## Required action
State how many lines in the listing contain the string "rcases", and add nothing to that number.

## Given entries
-- ==== Sys2Proof/Laws/Tables.lean ====
section
/-! SUPPORT. The laws of the tables by number and of the byte memories: read after write, and the canonical form kept. -/

namespace Sys2Proof.Machine

variable {α : Type}

theorem sget_append_of_not_mem (d : α) (k : Nat) (l r : Sparse α) (h : ∀ e ∈ l, e.1 ≠ k) :
    sget d k (l ++ r) = sget d k r := by
  induction l with
  | nil => rfl
  | cons e l ih =>
    have h1 : k ≠ e.1 := fun c => h e (by simp) c.symm
    simp only [List.cons_append, sget, h1, if_false]
    exact ih (fun x hx => h x (by simp [hx]))

theorem sget_of_not_mem (d : α) (k : Nat) (l : Sparse α) (h : ∀ e ∈ l, e.1 ≠ k) : sget d k l = d := by
  have := sget_append_of_not_mem d k l [] h
  simpa [sget] using this

theorem sget_append_left (d : α) (k : Nat) (l r : Sparse α) (h : ∀ e ∈ r, e.1 ≠ k) :
    sget d k (l ++ r) = sget d k l := by
  induction l with
  | nil => simpa [sget] using sget_of_not_mem d k r h
  | cons e l ih =>
    simp only [List.cons_append, sget]
    split
    · rfl
    · exact ih

theorem sget_filter (d : α) (k : Nat) (p : Nat → Bool) (l : Sparse α) (h : p k = true) :
    sget d k (l.filter (fun e => p e.1)) = sget d k l := by
  induction l with
  | nil => rfl
  | cons e l ih =>
    by_cases he : p e.1 = true
    · simp only [List.filter_cons, he, if_true, sget, ih]
    · have hk : k ≠ e.1 := by rintro rfl; exact he h
      simp only [List.filter_cons, he, sget, hk, if_false]
      simpa using ih

/-- Outside the keys that a splice replaces a table reads as before. -/
theorem sget_splice_ne (d : α) (a n k : Nat) (new l : Sparse α) (hk : k < a ∨ a + n ≤ k)
    (hn : ∀ e ∈ new, a ≤ e.1 ∧ e.1 < a + n) : sget d k (splice a n new l) = sget d k l := by
  have hnew : ∀ e ∈ new, e.1 ≠ k := fun e he => by have := hn e he; omega
  unfold splice
  rcases hk with hk | hk
  · rw [List.append_assoc, sget_append_left, sget_filter d k (fun x => decide (x < a)) l (by simpa using hk)]
    intro e he
    rcases List.mem_append.1 he with h | h
    · exact hnew e h
    · have := (List.mem_filter.1 h).2
      simp at this; omega
  · rw [sget_append_of_not_mem, sget_filter d k (fun x => decide (a + n ≤ x)) l (by simpa using hk)]
    intro e he
    rcases List.mem_append.1 he with h | h
    · have := (List.mem_filter.1 h).2
      simp at this; omega
    · exact hnew e h

/-- A table reads what was put. -/
@[simp] theorem sget_sput_self [DecidableEq α] (d v : α) (k : Nat) (l : Sparse α) : sget d k (sput d k v l) = v := by
  unfold sput splice
  have hlow : ∀ e ∈ l.filter (fun e => decide (e.1 < k)), e.1 ≠ k := by
    intro e he
    have := (List.mem_filter.1 he).2
    simp at this; omega
  rw [List.append_assoc, sget_append_of_not_mem d k _ _ hlow]
  split
  · rename_i h
    subst h
    simp only [List.nil_append]
    apply sget_of_not_mem
    intro e he
    have := (List.mem_filter.1 he).2
    simp at this; omega
  · simp [sget]

/-- Another entry stays. -/
theorem sget_sput_ne [DecidableEq α] (d d' v : α) (j k : Nat) (l : Sparse α) (h : j ≠ k) :
    sget d' j (sput d k v l) = sget d' j l := by
  apply sget_splice_ne
  · omega
  · intro e he
    split at he
    · simp at he
    · simp at he; subst he; simp

/-! ## The canonical form -/

/-- Keys rise and no entry equals its default, as a proposition. -/
theorem tableOk_iff [DecidableEq α] (d : Nat → α) (l : Sparse α) :
    tableOk d l = true ↔ (l.Pairwise (fun x y => x.1 < y.1) ∧ ∀ e ∈ l, e.2 ≠ d e.1) := by
  induction l with
  | nil => simp [tableOk]
  | cons e l ih =>
    cases l with
    | nil => simp [tableOk]
    | cons f l =>
      simp only [tableOk, Bool.and_eq_true, decide_eq_true_eq, ih]
      constructor
      · rintro ⟨⟨h1, h2⟩, h3, h4⟩
        refine ⟨List.pairwise_cons.2 ⟨?_, h3⟩, ?_⟩
        · intro x hx
          rcases List.mem_cons.1 hx with rfl | hx
          · exact h2
          · exact lt_trans h2 ((List.pairwise_cons.1 h3).1 x hx)
        · intro x hx
          rcases List.mem_cons.1 hx with rfl | hx
          · exact h1
          · exact h4 x hx
      · rintro ⟨h3, h4⟩
        have h5 := List.pairwise_cons.1 h3
        exact ⟨⟨h4 e (by simp), h5.1 f (by simp)⟩, h5.2, fun x hx => h4 x (by simp [hx])⟩

/-- A splice of canonical entries into a canonical table is canonical. -/
theorem tableOk_splice [DecidableEq α] (d : Nat → α) (a n : Nat) (new l : Sparse α) (hl : tableOk d l = true)
    (hn : tableOk d new = true) (hr : ∀ e ∈ new, a ≤ e.1 ∧ e.1 < a + n) : tableOk d (splice a n new l) = true := by
  rw [tableOk_iff] at *
  obtain ⟨l1, l2⟩ := hl
  obtain ⟨n1, n2⟩ := hn
  constructor
  · unfold splice
    rw [List.pairwise_append, List.pairwise_append]
    refine ⟨⟨l1.filter _, n1, ?_⟩, l1.filter _, ?_⟩
    · intro x hx y hy
      have := (List.mem_filter.1 hx).2
      have := hr y hy
      simp at *; omega
    · intro x hx y hy
      have h2 := (List.mem_filter.1 hy).2
      rcases List.mem_append.1 hx with h | h
      · have h1 := (List.mem_filter.1 h).2
        simp at *; omega
      · have := hr x h
        simp at *; omega
  · intro e he
    unfold splice at he
    simp only [List.mem_append, List.mem_filter] at he
    rcases he with (h | h) | h
    · exact l2 e h.1
    · exact n2 e h
    · exact l2 e h.1

/-- Putting an entry keeps the canonical form. -/
theorem tableOk_sput [DecidableEq α] (d : α) (k : Nat) (v : α) (l : Sparse α) (h : tableOk (fun _ => d) l = true) :
    tableOk (fun _ => d) (sput d k v l) = true := by
  apply tableOk_splice _ _ _ _ _ h
  · split
    · rfl
    · simpa [tableOk]
  · intro e he
    split at he
    · simp at he
    · simp at he; subst he; simp

/-! ## Byte memories -/

theorem cellsOf_range (d : Byte) (a : Nat) (bs : List Byte) : ∀ e ∈ cellsOf d a bs, a ≤ e.1 ∧ e.1 < a + bs.length := by
  induction bs generalizing a with
  | nil => simp [cellsOf]
  | cons b r ih =>
    intro e he
    simp only [cellsOf] at he
    split at he
    · have := ih (a + 1) e he
      simp only [List.length_cons]; omega
    · rcases List.mem_cons.1 he with rfl | he
      · simp
      · have := ih (a + 1) e he
        simp only [List.length_cons]; omega

theorem tableOk_cellsOf (d : Byte) (a : Nat) (bs : List Byte) : tableOk (fun _ => d) (cellsOf d a bs) = true := by
  rw [tableOk_iff]
  induction bs generalizing a with
  | nil => simp [cellsOf]
  | cons b r ih =>
    simp only [cellsOf]
    split
    · exact ih (a + 1)
    · refine ⟨List.pairwise_cons.2 ⟨?_, (ih (a + 1)).1⟩, ?_⟩
      · intro x hx
        have := cellsOf_range d (a + 1) r x hx
        simp; omega
      · intro x hx
        rcases List.mem_cons.1 hx with rfl | hx
        · simpa
        · exact (ih (a + 1)).2 x hx

/-- Storing bytes keeps the canonical form of a memory. -/
theorem Memory.wf_writeBytes (d : Byte) (a : Nat) (bs : List Byte) (m : List Host.Cell) (h : Memory.wf d m = true) :
    Memory.wf d (writeBytes d a bs m) = true :=
  tableOk_splice _ _ _ _ _ h (tableOk_cellsOf d a bs) (cellsOf_range d a bs)

/-- Outside the stored bytes a memory reads as before. -/
theorem sget_writeBytes_ne (d d' : Byte) (a k : Nat) (bs : List Byte) (m : List Host.Cell) (h : k < a ∨ a + bs.length ≤ k) :
    sget d' k (writeBytes d a bs m) = sget d' k m :=
  sget_splice_ne d' a bs.length k _ m h (cellsOf_range d a bs)

theorem sget_cellsOf (d : Byte) (a i : Nat) (bs : List Byte) (h : i < bs.length) : sget d (a + i) (cellsOf d a bs) = bs[i] := by
  induction bs generalizing a i with
  | nil => simp at h
  | cons b r ih =>
    cases i with
    | zero =>
      simp only [cellsOf]
      split
      · rename_i hb
        simp only [Nat.add_zero, List.getElem_cons_zero, hb]
        apply sget_of_not_mem
        intro e he
        have := cellsOf_range d (a + 1) r e he
        omega
      · simp [sget]
    | succ i =>
      have h' : i < r.length := by simpa using h
      have e : a + (i + 1) = a + 1 + i := by omega
      simp only [cellsOf, e, List.getElem_cons_succ]
      split
      · exact ih (a + 1) i h'
      · simp only [sget]
        rw [if_neg (by omega)]
        exact ih (a + 1) i h'

/-- A stored byte reads back. -/
theorem sget_writeBytes_self (d : Byte) (a i : Nat) (bs : List Byte) (m : List Host.Cell) (h : i < bs.length) :
    sget d (a + i) (writeBytes d a bs m) = bs[i] := by
  unfold writeBytes splice
  rw [List.append_assoc, sget_append_of_not_mem, sget_append_left, sget_cellsOf d a i bs h]
  · intro e he
    have := (List.mem_filter.1 he).2
    simp at this; omega
  · intro e he
    have := (List.mem_filter.1 he).2
    simp at this; omega

end Sys2Proof.Machine
end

## Written answer
9